Multistep asymptotic pre-training strategy based on PINNs for solving steep boundary singular perturbation problems

The singularly perturbed problem is characterized by the presence of narrow boundary layers, which poses challenges for traditional numerical methods due to complexity and high costs. The contemporary deep learning physics-informed neural networks (PINNs) suffer from accuracy issues while learning initial conditions, fail to capture the sharp gradient behaviors, and provide inadequate approximations to rapidly oscillating solutions. A novel technique named PATPINN is introduced to effectively address singularly perturbed parabolic problems with significant gradients in the spatio-temporal domain, utilizing a unique time and parameter multi-step asymptotic pre-training approach based on PINNs. The presented technique can assist the model in learning the system dynamic behavior and improve the accuracy of the initial conditions. It also enables PINNs to capture abrupt changes in the solution without prior knowledge of the boundary layer position, boosting its ability to approximate oscillatory solutions.

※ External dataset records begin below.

-- ==== Sys2Proof/Machine/Dispatch.lean ====
section
/-! DEFINITION. One arm per constructor of Instr: each a direct call of the meaning of that row of the opcode table. -/
namespace Sys2Proof.Machine

def exec (i : Instr) (s : State) : Host.Outcome State Fault Refusal :=
  match i with
  | .ldIndBCA => Sys2Proof.Machine.execLdIndBCA s
  | .incB => Sys2Proof.Machine.execIncB s
  | .decB => Sys2Proof.Machine.execDecB s
  | .ldBImm n => Sys2Proof.Machine.execLdBImm n s
  | .ldAIndBC => Sys2Proof.Machine.execLdAIndBC s
  | .incC => Sys2Proof.Machine.execIncC s
  | .decC => Sys2Proof.Machine.execDecC s
  | .ldCImm n => Sys2Proof.Machine.execLdCImm n s
  | .ldIndDEA => Sys2Proof.Machine.execLdIndDEA s
  | .incD => Sys2Proof.Machine.execIncD s
  | .decD => Sys2Proof.Machine.execDecD s
  | .ldDImm n => Sys2Proof.Machine.execLdDImm n s
  | .ldAIndDE => Sys2Proof.Machine.execLdAIndDE s
  | .incE => Sys2Proof.Machine.execIncE s
  | .decE => Sys2Proof.Machine.execDecE s
  | .ldEImm n => Sys2Proof.Machine.execLdEImm n s
  | .incH => Sys2Proof.Machine.execIncH s
  | .decH => Sys2Proof.Machine.execDecH s
  | .ldHImm n => Sys2Proof.Machine.execLdHImm n s
  | .incL => Sys2Proof.Machine.execIncL s
  | .decL => Sys2Proof.Machine.execDecL s
  | .ldLImm n => Sys2Proof.Machine.execLdLImm n s
  | .incIndHL => Sys2Proof.Machine.execIncIndHL s
  | .decIndHL => Sys2Proof.Machine.execDecIndHL s
  | .incA => Sys2Proof.Machine.execIncA s
  | .decA => Sys2Proof.Machine.execDecA s
  | .ldAImm n => Sys2Proof.Machine.execLdAImm n s
  | .ldBB => Sys2Proof.Machine.execLdBB s
  | .ldBC => Sys2Proof.Machine.execLdBC s
  | .ldBD => Sys2Proof.Machine.execLdBD s
  | .ldBE => Sys2Proof.Machine.execLdBE s
  | .ldBH => Sys2Proof.Machine.execLdBH s
  | .ldBL => Sys2Proof.Machine.execLdBL s
  | .ldBIndHL => Sys2Proof.Machine.execLdBIndHL s
  | .ldBA => Sys2Proof.Machine.execLdBA s
  | .ldCB => Sys2Proof.Machine.execLdCB s
  | .ldCC => Sys2Proof.Machine.execLdCC s
  | .ldCD => Sys2Proof.Machine.execLdCD s
  | .ldCE => Sys2Proof.Machine.execLdCE s
  | .ldCH => Sys2Proof.Machine.execLdCH s
  | .ldCL => Sys2Proof.Machine.execLdCL s
  | .ldCIndHL => Sys2Proof.Machine.execLdCIndHL s
  | .ldCA => Sys2Proof.Machine.execLdCA s
  | .ldDB => Sys2Proof.Machine.execLdDB s
  | .ldDC => Sys2Proof.Machine.execLdDC s
  | .ldDD => Sys2Proof.Machine.execLdDD s
  | .ldDE => Sys2Proof.Machine.execLdDE s
  | .ldDH => Sys2Proof.Machine.execLdDH s
  | .ldDL => Sys2Proof.Machine.execLdDL s
  | .ldDIndHL => Sys2Proof.Machine.execLdDIndHL s
  | .ldDA => Sys2Proof.Machine.execLdDA s
  | .ldEB => Sys2Proof.Machine.execLdEB s
  | .ldEC => Sys2Proof.Machine.execLdEC s
  | .ldED => Sys2Proof.Machine.execLdED s
  | .ldEE => Sys2Proof.Machine.execLdEE s
  | .ldEH => Sys2Proof.Machine.execLdEH s
  | .ldEL => Sys2Proof.Machine.execLdEL s
  | .ldEIndHL => Sys2Proof.Machine.execLdEIndHL s
  | .ldEA => Sys2Proof.Machine.execLdEA s
  | .ldHB => Sys2Proof.Machine.execLdHB s
  | .ldHC => Sys2Proof.Machine.execLdHC s
  | .ldHD => Sys2Proof.Machine.execLdHD s
  | .ldHE => Sys2Proof.Machine.execLdHE s
  | .ldHH => Sys2Proof.Machine.execLdHH s
  | .ldHL => Sys2Proof.Machine.execLdHL s
  | .ldHIndHL => Sys2Proof.Machine.execLdHIndHL s
  | .ldHA => Sys2Proof.Machine.execLdHA s
  | .ldLB => Sys2Proof.Machine.execLdLB s
  | .ldLC => Sys2Proof.Machine.execLdLC s
  | .ldLD => Sys2Proof.Machine.execLdLD s
  | .ldLE => Sys2Proof.Machine.execLdLE s
  | .ldLH => Sys2Proof.Machine.execLdLH s
  | .ldLL => Sys2Proof.Machine.execLdLL s
  | .ldLIndHL => Sys2Proof.Machine.execLdLIndHL s
  | .ldLA => Sys2Proof.Machine.execLdLA s
  | .ldIndHLB => Sys2Proof.Machine.execLdIndHLB s
  | .ldIndHLC => Sys2Proof.Machine.execLdIndHLC s
  | .ldIndHLD => Sys2Proof.Machine.execLdIndHLD s
  | .ldIndHLE => Sys2Proof.Machine.execLdIndHLE s
  | .ldIndHLH => Sys2Proof.Machine.execLdIndHLH s
  | .ldIndHLL => Sys2Proof.Machine.execLdIndHLL s
  | .ldIndHLA => Sys2Proof.Machine.execLdIndHLA s
  | .ldAB => Sys2Proof.Machine.execLdAB s
  | .ldAC => Sys2Proof.Machine.execLdAC s
  | .ldAD => Sys2Proof.Machine.execLdAD s
  | .ldAE => Sys2Proof.Machine.execLdAE s
  | .ldAH => Sys2Proof.Machine.execLdAH s
  | .ldAL => Sys2Proof.Machine.execLdAL s
  | .ldAIndHL => Sys2Proof.Machine.execLdAIndHL s
  | .ldAA => Sys2Proof.Machine.execLdAA s
  | .addAB => Sys2Proof.Machine.execAddAB s
  | .addAC => Sys2Proof.Machine.execAddAC s
  | .addAD => Sys2Proof.Machine.execAddAD s
  | .addAE => Sys2Proof.Machine.execAddAE s
  | .addAH => Sys2Proof.Machine.execAddAH s
  | .addAL => Sys2Proof.Machine.execAddAL s
  | .addAIndHL => Sys2Proof.Machine.execAddAIndHL s
  | .addAA => Sys2Proof.Machine.execAddAA s
  | .adcAB => Sys2Proof.Machine.execAdcAB s
  | .adcAC => Sys2Proof.Machine.execAdcAC s
  | .adcAD => Sys2Proof.Machine.execAdcAD s
  | .adcAE => Sys2Proof.Machine.execAdcAE s
  | .adcAH => Sys2Proof.Machine.execAdcAH s
  | .adcAL => Sys2Proof.Machine.execAdcAL s
  | .adcAIndHL => Sys2Proof.Machine.execAdcAIndHL s
  | .adcAA => Sys2Proof.Machine.execAdcAA s
  | .subB => Sys2Proof.Machine.execSubB s
  | .subC => Sys2Proof.Machine.execSubC s
  | .subD => Sys2Proof.Machine.execSubD s
  | .subE => Sys2Proof.Machine.execSubE s
  | .subH => Sys2Proof.Machine.execSubH s
  | .subL => Sys2Proof.Machine.execSubL s
  | .subIndHL => Sys2Proof.Machine.execSubIndHL s
  | .subA => Sys2Proof.Machine.execSubA s
  | .sbcAB => Sys2Proof.Machine.execSbcAB s
  | .sbcAC => Sys2Proof.Machine.execSbcAC s
  | .sbcAD => Sys2Proof.Machine.execSbcAD s
  | .sbcAE => Sys2Proof.Machine.execSbcAE s
  | .sbcAH => Sys2Proof.Machine.execSbcAH s
  | .sbcAL => Sys2Proof.Machine.execSbcAL s
  | .sbcAIndHL => Sys2Proof.Machine.execSbcAIndHL s
  | .sbcAA => Sys2Proof.Machine.execSbcAA s
  | .andB => Sys2Proof.Machine.execAndB s
  | .andC => Sys2Proof.Machine.execAndC s
  | .andD => Sys2Proof.Machine.execAndD s
  | .andE => Sys2Proof.Machine.execAndE s
  | .andH => Sys2Proof.Machine.execAndH s
  | .andL => Sys2Proof.Machine.execAndL s
  | .andIndHL => Sys2Proof.Machine.execAndIndHL s
  | .andA => Sys2Proof.Machine.execAndA s
  | .xorB => Sys2Proof.Machine.execXorB s
  | .xorC => Sys2Proof.Machine.execXorC s
  | .xorD => Sys2Proof.Machine.execXorD s
  | .xorE => Sys2Proof.Machine.execXorE s
  | .xorH => Sys2Proof.Machine.execXorH s
  | .xorL => Sys2Proof.Machine.execXorL s
  | .xorIndHL => Sys2Proof.Machine.execXorIndHL s
  | .xorA => Sys2Proof.Machine.execXorA s
  | .orB => Sys2Proof.Machine.execOrB s
  | .orC => Sys2Proof.Machine.execOrC s
  | .orD => Sys2Proof.Machine.execOrD s
  | .orE => Sys2Proof.Machine.execOrE s
  | .orH => Sys2Proof.Machine.execOrH s
  | .orL => Sys2Proof.Machine.execOrL s
  | .orIndHL => Sys2Proof.Machine.execOrIndHL s
  | .orA => Sys2Proof.Machine.execOrA s
  | .cpB => Sys2Proof.Machine.execCpB s
  | .cpC => Sys2Proof.Machine.execCpC s
  | .cpD => Sys2Proof.Machine.execCpD s
  | .cpE => Sys2Proof.Machine.execCpE s
  | .cpH => Sys2Proof.Machine.execCpH s
  | .cpL => Sys2Proof.Machine.execCpL s
  | .cpIndHL => Sys2Proof.Machine.execCpIndHL s
  | .cpA => Sys2Proof.Machine.execCpA s
  | .addAImm n => Sys2Proof.Machine.execAddAImm n s
  | .adcAImm n => Sys2Proof.Machine.execAdcAImm n s
  | .subImm n => Sys2Proof.Machine.execSubImm n s
  | .sbcAImm n => Sys2Proof.Machine.execSbcAImm n s
  | .ldPortCA => Sys2Proof.Machine.execLdPortCA s
  | .andImm n => Sys2Proof.Machine.execAndImm n s
  | .ldAbsA nn => Sys2Proof.Machine.execLdAbsA nn s
  | .xorImm n => Sys2Proof.Machine.execXorImm n s
  | .ldAPortC => Sys2Proof.Machine.execLdAPortC s
  | .orImm n => Sys2Proof.Machine.execOrImm n s
  | .ldAAbs nn => Sys2Proof.Machine.execLdAAbs nn s
  | .cpImm n => Sys2Proof.Machine.execCpImm n s

end Sys2Proof.Machine
end

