-- ==== Sys2Proof/Machine/Core.lean ====
section
/-! DEFINITION. The machine as the host's interface takes it. -/

def Sys2Proof.core : Host.Core :=
  { State := Sys2Proof.Machine.State
    Fault := Sys2Proof.Machine.Fault
    Refusal := Sys2Proof.Machine.Refusal
    step := Sys2Proof.Machine.step
    reset := Sys2Proof.Machine.State.reset }
end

This innovative approach does not require hyperparameter fine-tuning and provides a dependable deep learning approach for handling evolutionary singular perturbation problems. The proposed method is compared to PINNs and pre-training PINN (PTPINN) by solving singular convection–diffusion–reaction equations and magnetohydrodynamic equations. The results show that the proposed strategy outperforms PINNs and PTPINN in capturing the boundary layer gradient, improving the approximation accuracy and accelerating the training process, in addition to significantly improving the accuracy of PINNs in approximating the initial conditions.